### PROVIDED INFORMATION
-- ==== Sys2Proof/Machine/Binding.lean ====
section
/-! DEFINITION. Binding, banks, digests and rotation (01_architecture.md R19 to R25,
05_correction_core.md R86 to R112). -/

namespace Sys2Proof.Machine

/-! ### HBM (R19, R105) -/

/-- A byte of HBM. -/
def Block.hbmByte (b : Block) (a : Nat) : Byte := b.hbm.get (fun _ => 0) a

/-- `n` bytes of HBM from address `a`. -/
def Block.hbmBytes (b : Block) (a n : Nat) : List Byte := b.hbm.getList (fun _ => 0) a n

/-- A little-endian number of `n` bytes in HBM. -/
def Block.hbmNum (b : Block) (a n : Nat) : Nat := ofLe (b.hbmBytes a n)

/-- Write bytes to HBM with no side effect. -/
def hbmPut (a : Nat) (bytes : List Byte) (b : Block) : Block :=
  mendHbm a bytes.length { b with hbm := b.hbm.setList (fun _ => 0) a bytes }

/-- Address of a head's bank (R105); `bank` true for B. -/
def bankAddr (h : Nat) (bank : Bool) : Nat := h * 0x06000000 + (if bank then 0x03000000 else 0)

/-- The head and bank that an HBM address of the coefficient region falls in. -/
def bankOf (a : Nat) : Option (Nat × Bool) :=
  if a < 0x90000000 then some (a / 0x06000000, decide (0x03000000 ≤ a % 0x06000000)) else none

/-- The active bank of a head (HD_BANK.ACTIVE): true for B. -/
def Block.activeBank (b : Block) (h : Nat) : Bool := b.bit (Reg.HD_BANK h) 0

/-- Write the bank descriptor of a head to HBM (R106). -/
def syncDescriptor (h : Nat) (b : Block) : Block :=
  let x := b.hd h
  let (anchor, cols, rows) := match (b.port h).hdr with
    | some c => (c.anchor, c.cols, c.rows)
    | none => (0, 0, 0)
  hbmPut (0xAE000000 + h * 0x40)
    (leBytes 4 anchor ++ leBytes 2 cols ++ leBytes 2 rows ++ leBytes 4 x.digA.toNat ++ leBytes 4 x.digB.toNat
      ++ leBytes 4 x.actFrame.toNat ++ [BitVec.ofNat 8 (b.fld (Reg.HD_BANK h) 0 0),
        BitVec.ofNat 8 (b.fld (Reg.HD_BANK h) 6 5)] ++ [0, 0] ++ leBytes 4 x.switches) b

/-- A write has landed in a bank: its valid bit clears, and a digest of it in progress is spoilt (R103). -/
def noteBankWrite (h : Nat) (bank : Bool) (b : Block) : Block :=
  let b := b.clrBit (Reg.HD_BANK h) (if bank then 6 else 5)
  let x := b.hd h
  let b := match x.dig with
    | some j => if j.bank == bank then b.setHd h { x with dig := some { j with dirty := true } } else b
    | none => b
  syncDescriptor h b

/-- The digest of a bank (R103): CRC-32C over its COLS × ROWS records. -/
def Block.bankDigest (b : Block) (h : Nat) (bank : Bool) : Word :=
  match (b.port h).hdr with
  | some c => crc32c (b.hbmBytes (bankAddr h bank) (c.cols * c.rows * 16))
  | none => 0

/-- Store a bank's digest as valid (R103). -/
def setDigest (h : Nat) (bank : Bool) (d : Word) (b : Block) : Block :=
  let x := b.hd h
  let b := b.setHd h (if bank then { x with digB := d } else { x with digA := d })
  syncDescriptor h (b.setBit (Reg.HD_BANK h) (if bank then 6 else 5))

/-- Start computing a bank's digest (R103). -/
def startDigest (h : Nat) (bank restore : Bool) (b : Block) : Block :=
  let x := b.hd h
  (b.setHd h { x with dig := some { bank := bank, dirty := false, restore := restore } }).setBit (Reg.HD_BANK h) 4

/-- The Class C grant (BUD_STAT.C_GRANT). -/
def Block.cGrant (b : Block) : Bool := b.bit Reg.BUD_STAT 3

/-- Class C work that reads or writes HBM may run (R293): the grant, and no deferral of bulk transfers. -/
def Block.cBulk (b : Block) : Bool := b.cGrant && !b.bit Reg.BUD_STAT 6

/-- A BIST waits to start on a drained pipeline (R109). -/
def Block.bistReady (b : Block) (p : Nat) : Bool := (b.pl p).bistWait && !b.bit (Reg.PL_STAT p) 14

/-- Frame `f` has been decided or has lapsed. -/
def Frame.decided (f : Frame) : Bool := f.st == .sealed || f.st == .lapsed

/-- RETAIN (R104): a frame not yet sealed was corrected with the inactive bank. -/
def refreshRetain (h : Nat) (b : Block) : Block :=
  let act := b.activeBank h
  b.putBit (Reg.HD_BANK h) 2 ((b.hd h).frames.any fun f => !f.decided && f.bank != act && !f.lines.isEmpty)

/-- Make the other bank active (R102, R106). -/
def switchBank (h : Nat) (b : Block) : Block :=
  let b := (b.putBit (Reg.HD_BANK h) 0 (!b.activeBank h)).clrBit (Reg.HD_BANK h) 1
  let x := b.hd h
  let b := b.setHd h { x with actFrame := 0xFFFFFFFF, switches := min (x.switches + 1) 0xFFFFFFFF }
  let b := refreshRetain h b
  let new := b.activeBank h
  let b := if b.bit (Reg.HD_BANK h) (if new then 6 else 5) then b
    else match (b.hd h).dig with
      | none => startDigest h new false b
      | some j => if j.bank == new && !j.dirty then b else b.setHd h { b.hd h with digOwed := true }
  syncDescriptor h b

/-- The head has an open frame (R22). -/
def Block.frameOpen (b : Block) (h : Nat) : Bool := (b.hd h).openFrame.isSome

/-! ### Pipelines -/

/-- PL_STAT.SPARE: not bound, not retired, not in BIST, not reserved (Rotation, R107). -/
def refreshSpare (p : Nat) (b : Block) : Block :=
  let s := Reg.PL_STAT p
  b.putBit s 9 (!b.bit s 8 && !b.bit s 11 && !b.bit s 10 && !(b.pl p).bistWait && !(b.pl p).reserved)

/-- Set PL_ROT.CODE. -/
def setRot (p code : Nat) (b : Block) : Block := b.setFld (Reg.PL_ROT p) 3 0 code

/-- Bind a pipeline to a head in PL_STAT, or free it (31). -/
def plAssign (p h : Nat) (b : Block) : Block :=
  refreshSpare p ((b.putBit (Reg.PL_STAT p) 8 (decide (h < 24))).setFld (Reg.PL_STAT p) 4 0 h)

/-- Lines of a head's closed frames have not all left stage 8 of pipeline `p`. -/
def HeadSt.inFlight (x : HeadSt) (p : Nat) : Bool :=
  x.frames.any fun f => f.pipe == p && f.st != .open_ && decide (f.emitted < f.lines.length)

/-- PL_STAT.DRAIN of a pipeline that a head has left (R108). -/
def refreshDrain (p : Nat) (b : Block) : Block :=
  match (b.pl p).drainHead with
  | some h =>
    if (b.hd h).inFlight p then b.setBit (Reg.PL_STAT p) 14
    else (b.setPl p { b.pl p with drainHead := none }).clrBit (Reg.PL_STAT p) 14
  | none => b

/-- A pipeline has been vacated by a head: it drains, and BIST waits where one was requested. -/
def vacate (p h : Nat) (bist : Bool) (b : Block) : Block :=
  let b := b.setPl p { b.pl p with drainHead := some h, bistWait := (b.pl p).bistWait || bist }
  refreshDrain p (plAssign p 31 b)

/-- The stage registers of a pipeline, offsets 0x080 to 0x3FF (R108), as words. -/
def Block.stageRegs (b : Block) (p : Nat) : List Word :=
  (List.range 224).map fun i => b.rd (0x1A0000 + p * 0x1000 + 0x80 + 4 * i)

/-- Write words to consecutive registers. -/
def putRegs : Nat → List Word → Block → Block
  | _, [], b => b
  | off, w :: ws, b => putRegs (off + 4) ws (b.wr off w)

/-- The forecast range of a pipeline left behind reads reset values (R133). -/
def resetForecastRegs (p : Nat) (b : Block) : Block :=
  forEach (List.range 16) (fun i b =>
    let o := 0x1A0000 + p * 0x1000 + 0x80 + 4 * i
    b.wr o (resetOf o)) b

/-- The stage state of a pipeline as it stood at the start of the current register cycle (R90, R108). -/
def Block.stageStart (b : Block) (p : Nat) : StageCopy :=
  let q := b.start.pipes.get (fun _ => {}) p
  { regs := (List.range 224).map fun i => b.start.regs.get resetOf (0x1A0000 + p * 0x1000 + 0x80 + 4 * i)
    emis := q.emis
    tone := q.tone
    palette := q.palette }

/-- Apply a pending rotation move (R108) of a head from pipeline `p`. -/
def applyMove (h p : Nat) (b : Block) : Block :=
  let s := (b.pl p).moveTo
  let c := b.stageStart p
  let b := putRegs (0x1A0000 + s * 0x1000 + 0x80) c.regs b
  let b := b.setPl s { b.pl s with reserved := false, emis := c.emis, tone := c.tone, palette := c.palette }
  let b := plAssign s h b
  let b := resetForecastRegs p b
  let b := (b.clrBit (Reg.PL_STAT p) 12).setFld (Reg.HD_BIND h) 28 24 s
  vacate p h true (setRot p 2 b)

/-- Apply a pending unbind (R22, R87, R90): the head's undecided frames keep a copy of the stage
registers for their restrike. -/
def applyUnbind (h : Nat) (b : Block) : Block :=
  let p := b.curPipe h
  let copy := b.stageStart p
  let x := b.hd h
  let b := b.setHd h { x with
    rate := 0, accum := 0, lastPipe := p
    frames := x.frames.map fun f => if f.decided then f else { f with regsCopy := some copy } }
  let b := ((b.clrBit (Reg.HD_BIND h) 31).clrBit (Reg.HD_BIND h) 30).setFld (Reg.HD_BIND h) 28 24 31
  let bist := b.fld (Reg.PL_ROT p) 3 0 == 1
  vacate p h bist (if bist then setRot p 2 b else b)

/-- The rows a head reads per strike (R23). -/
def Block.rowsOf (b : Block) (h : Nat) : Nat :=
  if b.bit (Reg.HD_FMT h) 0 then b.fld (Reg.HD_FMT h) 15 8 else b.fld (Reg.HD_GEOM h) 26 16

/-- The declared columns of a head. -/
def Block.colsOf (b : Block) (h : Nat) : Nat := b.fld (Reg.HD_GEOM h) 11 0

/-- Band mode (HD_FMT.BAND). -/
def Block.bandMode (b : Block) (h : Nat) : Bool := b.bit (Reg.HD_FMT h) 0

/-- Test 5 of R23 with the window of R88. -/
def Block.geomOk (b : Block) (h wx wy : Nat) : Bool :=
  let c := b.colsOf h
  let r := b.rowsOf h
  let d := b.fld (Reg.HD_FMT h) 20 16
  let (mc, mr) := match (b.port h).hdr with
    | some x => (x.cols, x.rows)
    | none => (0, 0)
  c % 32 == 0 && decide (32 ≤ c) && decide (c ≤ 2048) && r % 2 == 0
    && (if b.bandMode h then decide (16 ≤ r) && decide (r ≤ 128) else decide (2 ≤ r) && decide (r ≤ 1536))
    && decide (12 ≤ d) && decide (d ≤ 16) && decide (1 ≤ b.num (Reg.HD_RATE h))
    && decide (wx * 32 + c ≤ mc) && decide (wy * 2 + r ≤ mr)

/-- The admission check (R23, R24): the result code of binding head `h` to pipeline `p`. A pipeline whose requested BIST
only waits to start is refused as one that runs it (DESIGN CHOICE, log entry 112). -/
def admission (h p wx wy : Nat) (b : Block) : Nat :=
  let rate := b.colsOf h * b.rowsOf h * b.num (Reg.HD_RATE h)
  let acc := if b.bandMode h then b.colsOf h * b.rowsOf h * 4 else 0
  let total := b.heads.foldl (fun n e => n + e.2.rate) 0
  let accTotal := b.heads.foldl (fun n e => n + e.2.accum) 0
  let st := Reg.PL_STAT p
  if !b.bit (Reg.HD_LINK_STAT h) 4 then 4
  else if b.bound h then 3
  else if 26 ≤ p then 2
  else if b.bit st 8 || (b.pl p).reserved then 1
  else if b.bit st 11 || b.bit st 10 || (b.pl p).bistWait then 2
  else if !b.geomOk h wx wy then 5
  else if 800000000 < rate then 6
  else if 12000000000 < rate + total then 7
  else if b.bandMode h && 12582912 < acc + accTotal then 8
  else 0

/-- The SRC and THREAD fields of HD_BINDSTAT for a requester (R89). -/
def bindSrc : Requester → Nat
  | .host => 0
  | .svc => 0
  | .thread t => 256 + t.val * 512

/-- SET_MODE at bind (R73, R88): mode, columns, rows, depth, window origin in pixels. -/
def setModeCmd (h : Nat) (b : Block) : Block :=
  let f := b.fld (Reg.HD_BIND h)
  queueCmd h { opc := 0x06, org := .bind, payload := (
    leBytes 2 (b2n (b.bandMode h)) ++ leBytes 2 (b.colsOf h) ++ leBytes 2 (b.rowsOf h)
      ++ leBytes 2 (b.fld (Reg.HD_FMT h) 20 16) ++ leBytes 2 (f 11 6 * 32) ++ leBytes 2 (f 21 12 * 2)) } b

/-- Request a bind (R23, R87, R89): the code, and what an accepted bind does to the head and pipeline. -/
def requestBind (r : Requester) (h p wx wy : Nat) (b : Block) : Nat × Block :=
  let code := admission h p wx wy b
  let b := b.wrN (Reg.HD_BINDSTAT h) (2 ^ 31 + bindSrc r + code)
  if code ≠ 0 then (code, b)
  else
    let x := b.hd h
    let b := b.setHd h { x with
      rate := b.colsOf h * b.rowsOf h * b.num (Reg.HD_RATE h),
      accum := if b.bandMode h then b.colsOf h * b.rowsOf h * 4 else 0 }
    let b := (b.setBit (Reg.HD_BIND h) 31).setFld (Reg.HD_BIND h) 28 24 p
    let b := b.setPort h { b.port h with heldReload := false }
    (0, setModeCmd h (plAssign p h b))

/-! ### BIST requests (R107) -/

/-- The lowest-numbered spare. -/
def Block.lowestSpare (b : Block) : Option Nat := (List.range 26).find? fun s => b.bit (Reg.PL_STAT s) 9

/-- Reserve the lowest-numbered spare for a move out of a bound pipeline, or refuse the request (R107). -/
def reserveSpare (p : Nat) (b : Block) : Block :=
  match b.lowestSpare with
  | none => b.wrN (Reg.PL_ROT p) 0x1F05
  | some s =>
    let b := refreshSpare s (b.setPl s { b.pl s with reserved := true })
    let b := b.setPl p { b.pl p with moveTo := s }
    (b.wrN (Reg.PL_ROT p) (s * 256 + 1)).setBit (Reg.PL_STAT p) 12

/-- The spare of a pending move is given back. -/
def dropSpare (p : Nat) (b : Block) : Block :=
  let s := (b.pl p).moveTo
  refreshSpare s ((b.setPl s { b.pl s with reserved := false }).clrBit (Reg.PL_STAT p) 12)

/-- Pipelines above `p` whose move was requested in the current cycle and is pending (noted at PL_ROT's offset + 2). -/
def Block.laterMoves (b : Block) (p : Nat) : List Nat :=
  (List.range 26).filter fun q => decide (p < q) && b.bit (Reg.PL_STAT q) 12 && b.upd (Reg.PL_ROT q + 2) != 0

/-- A BIST request for a pipeline (R107). Every request that reserves no spare leaves PL_ROT.TO at 0x1F. Requests of one cycle
reserve in ascending order of the pipelines: those above `p` choose again after it. A request of a pipeline whose BIST waits
to start is discarded like one whose BIST runs, and a move already made at a boundary stays (DESIGN CHOICE, log entries
147 and 148). -/
def requestBist (p : Nat) (b : Block) : Block :=
  let st := Reg.PL_STAT p
  if b.bit st 10 || (b.pl p).bistWait || b.bit st 12 then b.wrN (Reg.PL_ROT p) 0x1F07
  else if b.bit st 11 || !b.bit st 8 then
    let b := b.wrN (Reg.PL_ROT p) 0x1F02
    refreshSpare p (b.setPl p { b.pl p with bistWait := true })
  else if b.bit (Reg.HD_BIND (b.fld st 4 0)) 30 then b.wrN (Reg.PL_ROT p) 0x1F01
  else
    let later := b.laterMoves p
    forEach (p :: later) reserveSpare (forEach later dropSpare (b.setUpd (Reg.PL_ROT p + 2) 1))

/-- Cancel a pending move (R107). -/
def cancelBist (p : Nat) (b : Block) : Block :=
  if b.bit (Reg.PL_STAT p) 12 then
    setRot p 6 (dropSpare p b)
  else b

/-- The DEVPARAM body (R310): the retired mask and each pipeline's FAIL_UNIT at its retirement. -/
def devparamBody (b : Block) : List Byte :=
  let mask := (List.range 26).foldl (fun m p => m + 2 ^ p * b2n (b.bit (Reg.PL_STAT p) 11)) 0
  leBytes 4 mask ++ (List.range 26).map (fun p => BitVec.ofNat 8 (b.pl p).retUnit) ++ [0, 0]

/-- The end of a BIST (R109): `fail` is the failing unit, 0 for a pass. -/
def endBist (p fail : Nat) (b : Block) : Block :=
  let b := (b.clrBit (Reg.PL_STAT p) 10).inc (Reg.PL_CNT_C p) 31 16 1
  let wasRetired := b.bit (Reg.PL_STAT p) 11
  if fail = 0 then refreshSpare p (setRot p 3 b)
  else
    let b := (setRot p 4 b).setFld (Reg.PL_BIST_RES p) 3 0 fail
    if wasRetired then b
    else
      let b := refreshSpare p ((b.setPl p { b.pl p with retUnit := fail }).setBit (Reg.PL_STAT p) 11)
      let b := queueWrite (.twin 0x01 0 (devparamBody b)) b
      raiseBit 3 (logT24 0x0001 true [BitVec.ofNat 8 p, BitVec.ofNat 8 fail] b)

/-- The residue check of a closing frame (R99). -/
def residueCheck (p mism : Nat) (b : Block) : Block :=
  let b := b.wrN (Reg.PL_RES_LAST p) (min mism 0xFFFF)
  if b.fld (Reg.PL_RES p) 15 0 < mism then
    let b := raiseBit 2 ((b.setBit (Reg.PL_STAT p) 13).inc (Reg.PL_RES_CNT p) 31 16 1)
    if b.bit (Reg.PL_CTL p) 0 then requestBist p b else b
  else b

end Sys2Proof.Machine
end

### TASK ITEM
Return only the exact lines from the opening of the records through the line that contains "BitVec.ofNat 8 (b.fld (Reg.HD_BANK h) 6", both included.

### WRITTEN RESPONSE
-- ==== Sys2Proof/Machine/Binding.lean ====
section
/-! DEFINITION. Binding, banks, digests and rotation (01_architecture.md R19 to R25,
05_correction_core.md R86 to R112). -/

namespace Sys2Proof.Machine

/-! ### HBM (R19, R105) -/

/-- A byte of HBM. -/
def Block.hbmByte (b : Block) (a : Nat) : Byte := b.hbm.get (fun _ => 0) a

/-- `n` bytes of HBM from address `a`. -/
def Block.hbmBytes (b : Block) (a n : Nat) : List Byte := b.hbm.getList (fun _ => 0) a n

/-- A little-endian number of `n` bytes in HBM. -/
def Block.hbmNum (b : Block) (a n : Nat) : Nat := ofLe (b.hbmBytes a n)

/-- Write bytes to HBM with no side effect. -/
def hbmPut (a : Nat) (bytes : List Byte) (b : Block) : Block :=
  mendHbm a bytes.length { b with hbm := b.hbm.setList (fun _ => 0) a bytes }

/-- Address of a head's bank (R105); `bank` true for B. -/
def bankAddr (h : Nat) (bank : Bool) : Nat := h * 0x06000000 + (if bank then 0x03000000 else 0)

/-- The head and bank that an HBM address of the coefficient region falls in. -/
def bankOf (a : Nat) : Option (Nat × Bool) :=
  if a < 0x90000000 then some (a / 0x06000000, decide (0x03000000 ≤ a % 0x06000000)) else none

/-- The active bank of a head (HD_BANK.ACTIVE): true for B. -/
def Block.activeBank (b : Block) (h : Nat) : Bool := b.bit (Reg.HD_BANK h) 0

/-- Write the bank descriptor of a head to HBM (R106). -/
def syncDescriptor (h : Nat) (b : Block) : Block :=
  let x := b.hd h
  let (anchor, cols, rows) := match (b.port h).hdr with
    | some c => (c.anchor, c.cols, c.rows)
    | none => (0, 0, 0)
  hbmPut (0xAE000000 + h * 0x40)
    (leBytes 4 anchor ++ leBytes 2 cols ++ leBytes 2 rows ++ leBytes 4 x.digA.toNat ++ leBytes 4 x.digB.toNat
      ++ leBytes 4 x.actFrame.toNat ++ [BitVec.ofNat 8 (b.fld (Reg.HD_BANK h) 0 0),
        BitVec.ofNat 8 (b.fld (Reg.HD_BANK h) 6 5)] ++ [0, 0] ++ leBytes 4 x.switches) b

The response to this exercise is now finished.